Stored data:
====

theorem State.completeIfFull_same (i : Slot) :
    SameBut [.terms, .flows, .ledger, .mgmt] s (s.completeIfFull i) := by
  unfold State.completeIfFull
  split_ifs
  · exact s.completeWindow_same i
  · exact SameBut.refl _ s

theorem State.takeSample_same (i : Slot) (n : Nat) (g : Bool) :
    SameBut [.terms, .flows, .ledger, .mgmt] s (s.takeSample i n g) := (s.modTerm_same i _).then (State.completeIfFull_same _ i) rfl rfl

theorem State.takeMiss_same (i : Slot) :
    SameBut [.terms, .flows, .ledger, .buffer, .reentry, .mgmt] s (s.takeMiss i) := by
  have h := s.modTerm_same i fun t =>
    { t with
      window := { t.window with misses := min (t.window.misses + 1) 255 }
      counters := t.counters.miss }
  simp only [State.takeMiss]
  split_ifs
  · exact h.then (State.outage_same _ i false) rfl rfl
  · exact h.then (State.fadeReport_same _ i) rfl rfl
  · exact h.mono rfl

/-! ### Re-entry -/

theorem State.failedDown_same (i : Slot) :
    SameBut [.terms, .reentry, .mgmt] s (s.failedDown i) := (s.modTerm_same i _).then (State.enterDown_same _ i _ false) rfl rfl

theorem State.takeOutcome_same (i : Slot) (o : AttemptOutcome) (e : Option ProfIdx) (b : Bool) :
    SameBut [.terms, .flows, .ledger, .reentry, .mgmt] s (s.takeOutcome i o e b) := by
  have h := s.modTerm_same i fun t => { t with lastOutcome := some o }
  simp only [State.takeOutcome]
  split
  · exact h.then (State.enterService_same _ i _) rfl rfl
  · exact h.then (State.modTerm_same _ i _) rfl rfl
  · exact h.then (State.enterDown_same _ i _ b) rfl rfl
  all_goals exact h.then (State.failedDown_same _ i) rfl rfl

theorem State.endAttempt_same (c : CtxNo) (a : Attempt) (o : AttemptOutcome) (b : Bool) :
    SameBut [.terms, .flows, .ledger, .reentry, .mgmt] s (s.endAttempt c a o b) := by
  have h := (s.setCtx_same c none).then (State.takeOutcome_same _ a.terminal o a.entryProfile b)
    (rs := [.terms, .flows, .ledger, .reentry, .mgmt]) rfl rfl
  simp only [State.endAttempt]
  split_ifs
  · exact h.then (State.raise_same _ _) rfl rfl
  · exact h

theorem State.failContext_same (c : CtxNo) (a : Attempt) (o : AttemptOutcome) (g : Stage) :
    SameBut [.terms, .flows, .ledger, .reentry, .mgmt] s (s.failContext c a o g) := by
  unfold State.failContext
  split_ifs
  · exact (s.setCtx_same c _).mono rfl
  · exact s.endAttempt_same c a o false

theorem State.failProving_same (c : CtxNo) (a : Attempt) :
    SameBut [.terms, .flows, .ledger, .reentry, .mgmt] s (s.failProving c a) := s.failContext_same c _ .proveFailed .provePending

theorem State.adjust_same (c : CtxNo) (a : Attempt) (t p : Int) :
    SameBut [.terms, .flows, .ledger, .reentry, .mgmt, .link] s (s.adjust c a t p) := by
  unfold State.adjust
  split_ifs
  · exact (s.send_same _).then (State.setCtx_same _ c _) rfl rfl
  · exact (s.endAttempt_same c a .adjustLimit false).mono rfl

theorem State.learnIdentity_same (i : Slot) (d : Mac) :
    SameBut [.terms, .mgmt] s (s.learnIdentity i d) := by
  simp only [State.learnIdentity]
  split_ifs
  · exact SameBut.refl _ s
  · split
    · split_ifs
      · exact (s.modTerm_same i _).mono rfl
      · exact (s.modTerm_same i _).then (State.raise_same _ _) rfl rfl
    · exact (s.modTerm_same i _).mono rfl

theorem State.acceptRanging_same (c : CtxNo) (a : Attempt) (r : RangingReport) :
    SameBut [.terms, .reentry, .mgmt] s (s.acceptRanging c a r) := (s.learnIdentity_same a.terminal r.identity).then (State.setCtx_same _ c _) rfl rfl

theorem State.judgeRanging_same (c : CtxNo) (a : Attempt) (r : RangingReport) :
    SameBut [.terms, .flows, .ledger, .reentry, .mgmt, .link] s (s.judgeRanging c a r) := by
  simp only [State.judgeRanging]
  split_ifs
  · exact (s.endAttempt_same c a .parked false).mono rfl
  · exact (s.failContext_same c a .corrupt .invitePending).mono rfl
  · exact (s.endAttempt_same c a .identityMismatch false).mono rfl
  · exact (s.failContext_same c a .weak .invitePending).mono rfl
  · exact s.adjust_same c a _ _
  · exact (s.acceptRanging_same c a r).mono rfl

theorem State.judgeRangingMiss_same (c : CtxNo) (a : Attempt) :
    SameBut [.terms, .flows, .ledger, .reentry, .mgmt] s (s.judgeRangingMiss c a) := by
  unfold State.judgeRangingMiss
  split_ifs
  · exact s.endAttempt_same c a .parked false
  · exact s.failContext_same c a .noResponse .invitePending

theorem State.judgeProving_same (c : CtxNo) (a : Attempt) (n : Nat) (g : Bool) :
    SameBut [.terms, .flows, .ledger, .reentry, .mgmt] s (s.judgeProving c a n g) := by
  have h := s.modTerm_same a.terminal fun t => { t with counters := t.counters.burst g }
  simp only [State.judgeProving]
  split_ifs
  · exact h.then (State.endAttempt_same _ c a .parked false) rfl rfl
  · exact h.then (State.endAttempt_same _ c a .admitted false) rfl rfl
  · exact h.then (State.failProving_same _ c a) rfl rfl

theorem State.judgeProvingMiss_same (c : CtxNo) (a : Attempt) :
    SameBut [.terms, .flows, .ledger, .reentry, .mgmt] s (s.judgeProvingMiss c a) := by
  have h := s.modTerm_same a.terminal fun t => { t with counters := t.counters.miss }
  simp only [State.judgeProvingMiss]
  split_ifs
  · exact h.then (State.endAttempt_same _ c a .parked false) rfl rfl
  · exact h.then (State.failProving_same _ c a) rfl rfl

theorem State.timeout_same (c : CtxNo) :
    SameBut [.terms, .flows, .ledger, .reentry, .mgmt] s (s.timeout c) := by
  unfold State.timeout
  split
  · exact SameBut.refl _ s
  · split_ifs <;> first | exact SameBut.refl _ s | split <;>
      first
      | exact s.endAttempt_same c _ .parked false
      | exact s.failContext_same c _ .noResponse .invitePending
      | exact s.failProving_same c _
      | exact SameBut.refl _ s

theorem State.tickContext_same (n : FrameNo) (c : CtxNo) :
    SameBut [.terms, .flows, .ledger, .reentry, .mgmt] s (State.tickContext n s c) := by
  unfold State.tickContext
  split
  · exact SameBut.refl _ s
  · split_ifs
    · split
      · exact SameBut.refl _ s
      · exact (s.setCtx_same c _).then (State.timeout_same _ c) rfl rfl
    · exact SameBut.refl _ s

theorem State.bindTo_same (i : Slot) (c : CtxNo) :
    SameBut [.terms, .reentry] s (s.bindTo i c) := by
  intro p hp
  cases p <;> first | rfl | exact absurd (by decide) hp

theorem State.bindLoop_same (n : Nat) :
    ∀ s : State, SameBut [.terms, .reentry] s (State.bindLoop n s) := by
  induction n with
  | zero => exact fun s => SameBut.refl _ s
  | succ n ih =>
    intro s
    unfold State.bindLoop
    split
    · split_ifs
      · exact (s.bindTo_same _ _).then (ih _) rfl rfl
      · exact SameBut.refl _ s
    · exact SameBut.refl _ s

theorem State.pace_same :
    SameBut [.terms, .reentry] s (s.pace) := by
  unfold State.pace
  split_ifs
  · exact (s.setCredit_same _).then (State.bindLoop_same 4 _) rfl rfl
  · exact SameBut.refl _ s

theorem State.takeGrant_same (g : Grant) :
    SameBut [.reentry] s (s.takeGrant g) := by
  unfold State.takeGrant
  split
  · exact SameBut.refl _ s
  · split_ifs
    · exact s.setCtx_same _ _
    · exact SameBut.refl _ s

theorem State.takeGrants_same :
    SameBut [.reentry] s (s.takeGrants) := by
  have h : SameBut [.reentry] s { s with reentry := { s.reentry with grants := [] } } := by
    intro p hp
    cases p <;> first | rfl | exact absurd (by decide) hp
  exact h.then (SameBut.foldl (fun s g => s.takeGrant_same g) _ _) rfl rfl

theorem State.reecFrame_same (n : FrameNo) :
    SameBut [.terms, .flows, .ledger, .reentry, .mgmt] s (s.reecFrame n) := (SameBut.foldl (fun s c => s.tickContext_same n c) _ s).then
    (State.pace_same _) rfl rfl

theorem State.loseAttempt_same (i : Slot) (b : Bool) :
    SameBut [.terms, .flows, .ledger, .reentry, .mgmt] s (s.loseAttempt i b) := by
  unfold State.loseAttempt
  split
  · exact s.endAttempt_same _ _ _ b
  · exact s.takeOutcome_same i _ _ b

/-! ### Release and grants -/

theorem State.setStamp_same (n : FrameNo) :
    SameBut [.flows, .buffer] s (s.setStamp n) := by
  simp only [State.setStamp]
  split_ifs <;> intro p hp <;> cases p <;> first | rfl | exact absurd (by decide) hp

theorem State.sweepHeads_same (n : FrameNo) (f : FlowIdx) (k : Nat) :
    ∀ s : State, SameBut [.flows, .buffer, .mgmt] s (State.sweepHeads n f k s) := by
  induction k with
  | zero => exact fun s => SameBut.refl _ s
  | succ k ih =>
    intro s
    unfold State.sweepHeads
    split_ifs
    · exact (s.discardStale_same f).then (ih _) rfl rfl
    · exact SameBut.refl _ s

theorem State.sweepFlow_same (n : FrameNo) (f : FlowIdx) :
    SameBut [.flows, .buffer, .mgmt] s (State.sweepFlow n s f) := State.sweepHeads_same n f _ s

theorem State.summarize_same (f : FlowIdx) (k : Nat) :
    SameBut [.mgmt] s (s.summarize f k) := by
  unfold State.summarize
  split_ifs
  · exact SameBut.refl _ s
  · exact s.raise_same _

theorem State.sweep_same (n : FrameNo) :
    SameBut [.flows, .buffer, .mgmt] s (s.sweep n) := (SameBut.foldl (fun s f => s.sweepFlow_same n f) _ s).then
    (SameBut.foldl (fun s f => s.summarize_same f _) _ _) rfl rfl

theorem Pass.release_same (p : Pass) (i : Slot) (f : FlowIdx) (e : QEntry) (b : Bool) :
    SameBut [.flows, .buffer, .mgmt] p.state (p.release i f e b).state := by
  simp only [Pass.release]
  split_ifs
  · exact (p.state.releaseHead_same f).then (State.modFlow_same _ f _) rfl rfl
  · exact p.state.releaseHead_same f

theorem releaseCommitted_same (i : Slot) (f : FlowIdx) (n : Nat) :
    ∀ p : Pass, SameBut [.flows, .buffer, .mgmt] p.state (releaseCommitted i f n p).state := by
  induction n with
  | zero => exact fun p => SameBut.refl _ p.state
  | succ n ih =>
    intro p
    unfold releaseCommitted
    split
    · exact SameBut.refl _ p.state
    · split_ifs
      · exact (p.release_same i f _ true).then (ih _) rfl rfl
      · exact SameBut.refl _ p.state

theorem releaseExcess_same (i : Slot) (f : FlowIdx) (n : Nat) :
    ∀ p : Pass, SameBut [.flows, .buffer, .mgmt] p.state (releaseExcess i f n p).state := by
  induction n with
  | zero => exact fun p => SameBut.refl _ p.state
  | succ n ih =>
    intro p
    unfold releaseExcess
    split
    · exact SameBut.refl _ p.state
    · split_ifs
      · exact (p.release_same i f _ false).then (ih _) rfl rfl
      · exact SameBut.refl _ p.state

theorem runPass_same (one : Slot → FlowIdx → Nat → Pass → Pass)
    (h : ∀ i f n p, SameBut [.flows, .buffer, .mgmt] p.state (one i f n p).state) (l : List FlowIdx) :
    ∀ p : Pass, SameBut [.flows, .buffer, .mgmt] p.state (runPass one l p).state := by
  induction l with
  | nil => exact fun p => SameBut.refl _ p.state
  | cons f rest ih =>
    intro p
    have hc : runPass one (f :: rest) p = runPass one rest
        (match (p.state.flow f).bound with
          | some i => one i f (p.state.flow f).queue.length p
          | none => p) := rfl
    rw [hc]
    split
    · exact (h _ f _ p).then (ih _) rfl rfl
    · exact ih p

theorem State.passes_same :
    SameBut [.flows, .buffer, .mgmt] s s.passes.state := (runPass_same _ (fun i f n p => releaseCommitted_same i f n p) _ ⟨s, s.setup.d, []⟩).then
    (runPass_same _ (fun i f n p => releaseExcess_same i f n p) _ _) rfl rfl

theorem State.sendBursts_same (n : FrameNo) (rs : List Released) :
    SameBut [.link] s (s.sendBursts n rs) := SameBut.foldl (fun s _ => s.send_same _) _ s

theorem State.releaseFrame_same (n : FrameNo) :
    SameBut [.flows, .buffer, .mgmt, .link] s (s.releaseFrame n) := ((((s.setStamp_same n).then (State.sweep_same _ n) (rs := [.flows, .buffer, .mgmt]) rfl rfl).then
      (State.stepCredit_same _) (rs := [.flows, .buffer, .mgmt]) rfl rfl).then (State.passes_same _)
      (rs := [.flows, .buffer, .mgmt]) rfl rfl).then (State.sendBursts_same _ n _) rfl rfl

theorem State.buildGrants_same (n : FrameNo) :
    SameBut [.link, .reentry] s (s.buildGrants n) := by
  intro p hp
  cases p <;> first | rfl | exact absurd (by decide) hp

/-! ### The sector link -/

theorem State.countGap_same (n : FrameNo) :
    SameBut [.mgmt, .counters] s (s.countGap n) := by
  unfold State.countGap
  split
  · exact SameBut.refl _ s
  · split_ifs
    · exact SameBut.refl _ s
    · exact (s.count_same _).then (State.raise_same _ _) rfl rfl

theorem State.takeFrameStart_same (n : FrameNo) :
    SameBut [.link, .mgmt, .counters] s (s.takeFrameStart n) := by
  refine (s.countGap_same n).then (qs := [.link]) ?_ rfl rfl
  intro p hp
  cases p <;> first | rfl | exact absurd (by decide) hp

theorem State.loseTerminal_same (i : Slot) :
    SameBut [.terms, .flows, .ledger, .buffer, .reentry, .mgmt] s (s.loseTerminal i) := by
  unfold State.loseTerminal
  split
  · exact s.outage_same i false
  · exact s.outage_same i false
  · exact s.outage_same i false
  · exact (s.unqueue_same i).then (State.enterDown_same _ i _ false) rfl rfl
  · exact (s.loseAttempt_same i false).mono rfl
  all_goals exact SameBut.refl _ s

theorem State.loseSector_same :
    SameBut [.terms, .flows, .ledger, .buffer, .reentry, .mgmt, .link, .counters] s (s.loseSector) := ((((s.setSectorUp_same false).then (State.count_same _ _) (rs := [.link, .counters]) rfl rfl).then
      (State.raise_same _ .sectorDown) (rs := [.link, .counters, .mgmt]) rfl rfl).then
      (SameBut.foldl (fun s i => s.loseTerminal_same i) _ _)
      (rs := [.terms, .flows, .ledger, .buffer, .reentry, .mgmt, .link, .counters]) rfl rfl).then
      (State.clearReentry_same _) rfl rfl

====

**Exercise goal**
Could you copy every line in the records that holds "simp"?

**Result**
  simp only [State.takeMiss]
  simp only [State.takeOutcome]
  simp only [State.endAttempt]
  simp only [State.learnIdentity]
  simp only [State.judgeRanging]
  simp only [State.judgeProving]
  simp only [State.judgeProvingMiss]
  simp only [State.setStamp]
  simp only [Pass.release]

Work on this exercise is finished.